1. Field
Exemplary embodiments relate to a display device and a driving method thereof. More particularly, exemplary embodiments relate to a display device that may improve performance of a gate driver and a driving method thereof.
2. Discussion
A display device, such as a liquid crystal display (LCD), an organic light emitting diode (OLED) display, etc., generally includes a display panel having a plurality of pixels and a plurality of signal lines and a driving unit which drives the display panel. Each pixel typically includes a switching element connected to a signal line, a pixel electrode connected thereto, and a counter electrode. The pixel electrode is connected to the switching element, such as a thin film transistor (TFT), and a data voltage is applied to the pixel electrode. The counter electrode is formed on an entire surface of the display panel and a common voltage Vcom is applied thereto. The pixel electrode and the counter electrode may be disposed on the same substrate or different substrates.
The display device usually receives an input image signal from an external graphic controller or any other suitable source. The input image signal carries luminance information of each pixel and each luminance has a determined number. A data voltage corresponding to desired luminance information is applied to each pixel. The data voltage, which is applied to the pixel, is represented as a pixel voltage depending on a difference from a common voltage, which is applied to the common electrode. The pixel displays a luminance, which is indicated by a gray scale of an image signal. In this manner, to prevent image degradation, which may be caused when electric fields of one direction or voltages having the same polarity are applied for a long time, a polarity of a data voltage for a voltage that is a reference for every frame, every row, every column, or every pixel may be inverted.

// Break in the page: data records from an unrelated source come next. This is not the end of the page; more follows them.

-- ==== Sys2Proof/Safety.lean ====
section
/-! DEFINITION. What counts as a safe run and a well-formed state, in the terms claims use. -/
namespace Sys2Proof.Machine
open Sys2Proof

/-- The memories and their side arrays are in canonical form: addresses strictly rise and no entry equals what an unlisted
address reads as. -/
def Memory.wf (m : Mem) : Bool :=
  Map.wf byte0 m.prog && Map.wf chk0 m.progChk && Map.wf byte0 m.back && Map.wf chk0 m.backChk &&
    Map.wf byte0 m.region && Map.wf chk0 m.regionChk && Map.wf byte0 m.dram && Map.wf chk0 m.dramChk &&
  Map.wf byte0 m.sched && Map.wf chk0 m.schedChk

/-- The stored registers are in canonical form. -/
def Chip.regsWf (c : Chip) : Bool := Map.wf regReset c.regs

/-- The field book and the QSPI NOR are in canonical form. -/
def Sys.wf (x : Sys) : Bool := Map.wf byte0 x.fieldBook && Map.wf nor0 x.qspi

/-- The memories, the registers and the stores that survive a reset are in canonical form. -/
def State.wf (s : State) : Prop := Memory.wf s.chip.mem = true ∧ s.chip.regsWf = true ∧ s.chip.sys.wf = true

/-- A command completes: it answers a next state, neither a fault nor a refusal. -/
def Completes (i : Instr) (s : State) : Prop := ∃ t : State, exec i s = .next t

/-- A run of `k` steps meets neither a fault nor a refusal. -/
def SafeRun : Nat → State → Prop
  | 0, _ => True
  | k + 1, s => ∃ t : State, step s = .next t ∧ SafeRun k t

/-! ## Terms of the claims -/

/-- Every fault class is configured to LEVEL 0: an event is counted and nothing reacts (R501, R504). -/
def Quiet (s : State) : Prop := ∀ k : Nat, k < 28 → s.chip.level k = 0


/-- The cell stays in its context with the next issue: no RETB falls due (R114, R138). -/
def Cell.stays (x : Cell) : Bool :=
  match x.branch with
  | some b => decide (1 < b.left) || b.turn != .retb
  | none => true

/-- The cell after `n` more instructions without an effect of their own have issued (R110). -/
def Cell.after : Nat → Cell → Cell
  | 0, x => x
  | n + 1, x => (x.age).after n

/-- No port of the MEM field is enabled (R104). -/
def noPorts : MemPorts := { x := none, y := none, w := none }

/-- From `s` to `t` nothing has changed but cell `i`. -/
def OnlyCell (i : Nat) (s t : State) : Prop :=
  t.pending = s.pending ∧ { t.chip with cells := s.chip.cells } = s.chip ∧ ∀ j : Nat, j ≠ i → t.chip.cell j = s.chip.cell j

/-- An exact result as an accumulator holds it: modulo 2^80 (R94). -/
def accOf (n : Int) (p : Bool) : AccReg := { v := BitVec.ofInt 80 n, p := p }

/-- `n` is the integer nearest to a / d, and the even one of two that are equally near (R96, R145). -/
def IsRound (n a d : Int) : Prop := 2 * (a - n * d) ≤ d ∧ -d ≤ 2 * (a - n * d) ∧ (2 * (a - n * d) = d ∨ 2 * (a - n * d) = -d → n % 2 = 0)

/-- Channel `ch` holds an answer: the response that CMD_RESPONSE writes (R274). -/
def Chip.Answers (c : Chip) (ch reason : Nat) (applied : DWord) (payload : List Byte) : Prop :=
  (c.chan ch).work = .answered ∧ (c.chan ch).rsp = some { reason := reason, applied := applied, payload := payload }

/-- From `s` to `t` nothing has changed but what channel `ch` holds of its command, and whether it holds others back (R278). -/
def OnlyChan (ch : Nat) (s t : State) : Prop :=
  t.pending = s.pending ∧ { t.chip with cmd := { t.chip.cmd with chans := s.chip.cmd.chans, takes := s.chip.cmd.takes } } = s.chip ∧
    ∀ k : Nat, k ≠ ch → t.chip.chan k = s.chip.chan k

/-- `v` is the gain of a level of g/100 dB: the integer nearest to 10^(g/2000) × 2^28, at most 0x7FFF_FFFF (R241, R242).
Both sides of each comparison are the 2000th powers. -/
def IsDb (v : Nat) (g : Int) : Prop :=
  v ≤ 2147483647 ∧ (1 ≤ v → (2 * v - 1) ^ 2000 * 10 ^ (-g).toNat ≤ 2 ^ 2000 * 2 ^ 56000 * 10 ^ g.toNat) ∧
    (v < 2147483647 → 2 ^ 2000 * 2 ^ 56000 * 10 ^ g.toNat < (2 * v + 1) ^ 2000 * 10 ^ (-g).toNat)

/-- A COMMAND_EFFECT at tick entry finds `e` at the head of the accepted commands that are due, with the opcode `op` (R63, R280). -/
def Chip.EffectDue (c : Chip) (e : Sched) (op : Nat) : Prop :=
  c.eng.ticking = true ∧ c.eng.phase = .entry ∧ c.dueNow.head? = some e ∧ e.op = op

/-- From `s` to `t` the 16-bit counter of register `a` has counted one event more; it saturates at 0xFFFF (R509). -/
def CountsOne (a : Nat) (s t : State) : Prop := t.chip.regFld a 15 0 = min 65535 (s.chip.regFld a 15 0 + 1)

/-- From `s` to `t` every register but those listed has kept its value. -/
def RegsBut (l : List Nat) (s t : State) : Prop := ∀ a : Nat, a ∉ l → t.chip.reg a = s.chip.reg a

end Sys2Proof.Machine
end

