-- ==== Sys2Proof/Certificates/Slice0/Obligations.lean ====
section
/-! DEFINITION. The statements for the provers, from the numbered rules of the spec: what the commands do, what they leave
unchanged, where they complete, and what every step keeps. -/
section
open Sys2Proof Sys2Proof.Machine

/-- R108, R141: the functions of group ALU and LDI, every register at every value, every MEM field. -/
def Obligations.AluResults : Prop :=
  ∀ (s : State) (cell : BitVec 9) (ra rb rc rd : BitVec 4) (mem : MemPorts) (imm : BitVec 32),
    let x := s.chip.cell cell.toNat
    let a := x.rd ra.toNat
    let b := x.rd rb.toNat
    let k := x.rd rc.toNat
    let word (fn a b c : Nat) : Prop := s.chip.issues cell.toNat (encWord 4 fn a b c rd.toNat 0 (encPorts mem)) = true
    let gives (i : Instr) (v : Word) (p sv : Bool) : Prop := ∃ t : State, exec i s = .next t ∧
      (t.chip.cell cell.toNat).rd rd.toNat = { v := v, p := p } ∧
      (t.chip.cell cell.toNat).sr.getLsbD 1 = (x.age.sr.getLsbD 1 || sv)
    let sum (n : Int) : Word :=
      if x.dsat = true ∧ 2147483647 < n then 0x7FFFFFFF else if x.dsat = true ∧ n < -2147483648 then 0x80000000 else BitVec.ofInt 32 n
    let beyond (n : Int) : Bool := x.dsat && (decide (2147483647 < n) || decide (n < -2147483648))
    portsLegal mem = true → x.stays = true →
    (word 0 ra.toNat 0 0 → gives (.mov cell ra rd mem) a.v a.p false) ∧
    (word 1 ra.toNat rb.toNat 0 →
      gives (.add cell ra rb rd mem) (sum (a.v.toInt + b.v.toInt)) (a.p || b.p) (beyond (a.v.toInt + b.v.toInt))) ∧
    (word 2 ra.toNat rb.toNat 0 →
      gives (.sub cell ra rb rd mem) (sum (a.v.toInt - b.v.toInt)) (a.p || b.p) (beyond (a.v.toInt - b.v.toInt))) ∧
    (word 3 ra.toNat rb.toNat 0 → gives (.and cell ra rb rd mem) (a.v &&& b.v) (a.p || b.p) false) ∧
    (word 4 ra.toNat rb.toNat 0 → gives (.or cell ra rb rd mem) (a.v ||| b.v) (a.p || b.p) false) ∧
    (word 5 ra.toNat rb.toNat 0 → gives (.xor cell ra rb rd mem) (a.v ^^^ b.v) (a.p || b.p) false) ∧
    (word 6 ra.toNat 0 0 → gives (.neg cell ra rd mem) (if x.dsat = true ∧ a.v = 0x80000000 then 0x7FFFFFFF else -a.v) a.p
      (x.dsat && decide (a.v = 0x80000000))) ∧
    (word 7 ra.toNat 0 0 → gives (.abs cell ra rd mem)
      (if a.v = 0x80000000 then 0x7FFFFFFF else if a.v.msb then -a.v else a.v) a.p (decide (a.v = 0x80000000))) ∧
    (word 8 ra.toNat rb.toNat 0 → gives (.min cell ra rb rd mem) (if a.v.toInt ≤ b.v.toInt then a.v else b.v) (a.p || b.p) false) ∧
    (word 9 ra.toNat rb.toNat 0 → gives (.max cell ra rb rd mem) (if a.v.toInt ≤ b.v.toInt then b.v else a.v) (a.p || b.p) false) ∧
    (word 10 ra.toNat rb.toNat 0 → gives (.asr cell ra rb rd mem) (a.v.sshiftRight (b.v.toNat % 32)) (a.p || b.p) false) ∧
    (word 11 ra.toNat rb.toNat 0 → gives (.lsr cell ra rb rd mem) (a.v >>> (b.v.toNat % 32)) (a.p || b.p) false) ∧
    (word 12 ra.toNat rb.toNat 0 → gives (.lsl cell ra rb rd mem) (a.v <<< (b.v.toNat % 32)) (a.p || b.p) false) ∧
    (word 13 ra.toNat rb.toNat rc.toNat → gives (.sel cell ra rb rc rd mem) (if k.v.msb then a.v else b.v)
      ((if k.v.msb then a.p else b.p) || k.p) false) ∧
    (s.chip.issues cell.toNat (encWord 5 0 0 0 0 rd.toNat 0 imm.toNat) = true → gives (.ldi cell rd imm) imm false false)

/-- R96, R97, R108: extraction and the copy of a part, for every accumulator value, scale and MEM field. -/
def Obligations.AccToRegister : Prop :=
  ∀ (s : State) (cell : BitVec 9) (a : BitVec 2) (p : BitVec 1) (rd sc : BitVec 4) (part : BitVec 2) (mem : MemPorts) (n n0 n1 : Int),
    let x := s.chip.cell cell.toNat
    let word (fn ra aux : Nat) : Prop := s.chip.issues cell.toNat (encWord 3 fn ra 0 0 rd.toNat aux (encPorts mem)) = true
    let val (n : Int) : Word :=
      if x.sat = true ∧ 2147483647 < n then 0x7FFFFFFF else if x.sat = true ∧ n < -2147483648 then 0x80000000 else BitVec.ofInt 32 n
    let beyond (n : Int) : Bool := x.sat && (decide (2147483647 < n) || decide (n < -2147483648))
    let acc0 := x.ra (2 * p.toNat)
    let acc1 := x.ra (2 * p.toNat + 1)
    let gives (i : Instr) (l : List (Nat × Sample)) (sv : Bool) : Prop := ∃ t : State, exec i s = .next t ∧
      (∀ e ∈ l, ((t.chip.cell cell.toNat).after 1).rd e.1 = e.2) ∧
      (t.chip.cell cell.toNat).sr.getLsbD 1 = (x.age.sr.getLsbD 1 || sv) ∧
      (∀ i : Nat, (t.chip.cell cell.toNat).ra i = x.age.ra i)
    portsLegal mem = true → x.stays = true →
    (word 0 a.toNat sc.toNat → sc.toNat ≤ 8 → IsRound n (x.ra a.toNat).v.toInt (2 ^ (40 + sc.toNat)) →
      gives (.ext cell a rd sc mem) [(rd.toNat, { v := val n, p := (x.ra a.toNat).p })] (beyond n)) ∧
    (word 1 p.toNat sc.toNat → sc.toNat ≤ 8 → rd.toNat % 2 = 0 →
      IsRound n0 acc0.v.toInt (2 ^ (40 + sc.toNat)) → IsRound n1 acc1.v.toInt (2 ^ (40 + sc.toNat)) →
      gives (.extp cell p rd sc mem) [(rd.toNat, { v := val n0, p := acc0.p }), (rd.toNat + 1, { v := val n1, p := acc1.p })]
        (beyond n0 || beyond n1)) ∧
    (word 8 a.toNat part.toNat → part.toNat ≤ 2 →
      gives (.aget cell a rd part mem)
        [(rd.toNat, { v := BitVec.ofNat 32 ((x.ra a.toNat).v.toNat / 2 ^ (32 * part.toNat)), p := (x.ra a.toNat).p })] false)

A conventional driving unit typically includes a gate driver that supplies a gate signal to a display panel, a data driver that supplies a data signal to the display panel, and a signal controller that controls the data driver and the gate driver. It is noted that the gate driver usually includes a shift register that is formed of a plurality of stages, which are subordinately connected to each other. The gate driver receives a driving voltage and a plurality of gate control signals to generate a gate signal. The driving voltage includes a gate-on voltage, which may turn on a switching element, and a gate-off voltage, which may turn off the switching element. The gate control signals may include a scanning start signal STV that indicates to start the scanning and a gate clock signal CLK that controls an outputting timing of a gate-on pulse. The gate driver generates the gate signal, which is input to a gate line, based on the driving voltage and the gate control signal to output the gate signal to the gate line.

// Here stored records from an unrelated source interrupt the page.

-- ==== Sys2Proof/Laws/Cell.lean ====
section
/-! SUPPORT. What the operations of a cell do to its fields: one lemma for a field and an update, and what landing results,
fetching and retiring an instruction leave as it was. -/
namespace Sys2Proof.Machine
open Sys2Proof
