-- ==== Sys2Proof/Laws/State.lean ====
section
/-! SUPPORT. One lemma for a field of the chip and an update: what an operation does not name it leaves as it was. -/
namespace Sys2Proof.Machine
open Sys2Proof

/-! ## The form of a meaning -/

@[simp] theorem State.act_eq (s : State) (f : Chip → Chip) : s.act f = .next { s with chip := f s.chip } := rfl
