-- ==== Sys2Proof/Tests/Slice0.lean ====
section
/-! SUPPORT. The tests of the model: the smoke tests of WellFormed, steps on small states, and for every statement the
states and operands that meet its hypotheses. -/
namespace Sys2Proof.Tests
open Sys2Proof Sys2Proof.Machine
set_option Elab.async false

/-! ## Small states -/

/-- Registers with every fault class at LEVEL 0. -/
def quietRegs : Map Word := (List.range 28).foldl (fun m k => Map.put regReset m (Reg.FLT_CFG k) 0) []

/-- A chip out of reset, tick 5 running at 48 kHz, the executive ready, every fault class at LEVEL 0. -/
def chipAt (e : EngineState) (p : Phase) : Chip :=
  { Chip.reset with
    regs := quietRegs
    eng := { Eng.reset with engine := e, ticking := true, rate := some .r48, phase := p, tick := 5 }
    sys := { Sys.reset with up := true, execReady := true, execAlive := true, execStarted := true, straps := 2, resetN := true } }

def at_ (c : Chip) : State := { chip := c, pending := [] }

theorem test_quiet : ∀ k : Nat, k < 28 → (chipAt .running .entry).level k = 0 := by decide +kernel

/-- Cell 3 in the traverse of leg 0 with the word `w` at its index 5. -/
def cellBase : Cell :=
  { Cell.reset with
    power := .on, ctx := .traverse, pc := 5, fetched := [0]
    d := [(1, { v := 7, p := false }), (2, { v := 0xFFFFFFFD, p := false }), (3, { v := 9, p := true })]
    acc := [(0, { v := BitVec.ofInt 80 (2 ^ 40 * 5 + 2 ^ 39), p := false })] }

def withCell (x : Cell) (w : DWord) : State :=
  let c := (chipAt .running (.leg 0)).setCell 3 x
  at_ { c with mem := { c.mem with prog := memWrite [] (32768 * 3 + 40) (leBytes 8 w.toNat) } }

def issuesIn (x : Cell) (w : DWord) : Bool := (withCell x w).chip.issues 3 w && ((withCell x w).chip.cell 3).stays

/-- Every word of the list is issued by the cell, and it stays in its context. -/
def allIssue (x : Cell) (l : List DWord) : Bool := l.all (issuesIn x)

/-- A field of ports with every port enabled. -/
def everyPort : MemPorts :=
  { x := some { wide := true, ptr := 0, reg := 10, upd := true }
    y := some { wide := false, ptr := 1, reg := 13, upd := true }
    w := some { wide := true, ptr := 2, reg := 2, upd := false } }

/-! ## Witnesses: the cell instructions -/

theorem witness_AluResults : portsLegal noPorts = true ∧ portsLegal everyPort = true ∧
    (∀ fn : Fin 14, ∀ m ∈ [noPorts, everyPort],
      issuesIn cellBase (encWord 4 fn 1 (if fn.val ∈ [0, 6, 7] then 0 else 15) (if fn.val = 13 then 3 else 0) 4 0 (encPorts m)) = true) ∧
    issuesIn cellBase (encWord 5 0 0 0 0 15 0 0xFFFFFFFF) = true := by decide +kernel

theorem witness_AccToRegister :
    allIssue cellBase [encWord 3 0 0 0 0 4 0 0, encWord 3 0 3 0 0 15 8 0, encWord 3 1 0 0 0 4 0 0, encWord 3 1 1 0 0 14 8 0,
      encWord 3 8 0 0 0 4 0 0, encWord 3 8 3 0 0 4 2 0] = true ∧
    2 * ((cellBase.ra 0).v.toInt - 6 * 2 ^ 40) = -2 ^ 40 ∧ (6 : Int) % 2 = 0 ∧
    2 * ((cellBase.ra 0).v.toInt - 0 * 2 ^ 48) ≤ 2 ^ 48 ∧ (cellBase.ra 1).v.toInt = 0 := by decide +kernel

theorem witness_AccResults :
    allIssue cellBase [encWord 3 2 3 0 0 0 0 0, encWord 3 3 0 1 0 0 0 0, encWord 3 4 0 0 0 0 15 0, encWord 3 5 0 0 0 0 15 0,
      encWord 3 6 0 3 0 0 0 0, encWord 3 7 0 0 0 0 0 0, encWord 3 9 0 1 0 0 0 0, encWord 3 9 0 1 0 0 2 0] = true := by decide +kernel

Conventionally, the gate driver and the data driver are mounted on a printed circuit board (PCB) in a form of a chip to be connected to the display panel. Alternatively, a chip of the driving unit may be directly mounted on the display panel. It is also noted that a structure in which a gate driver is integrated into the display panel has been developed. These integrated gate drivers do not require high mobility of a thin film transistor channel as a separate chip.
The above information disclosed in this Background section is only for enhancement of understanding of the background of the inventive concept, and, therefore, it may contain information that does not form the prior art that is already known in this country to a person of ordinary skill in the art.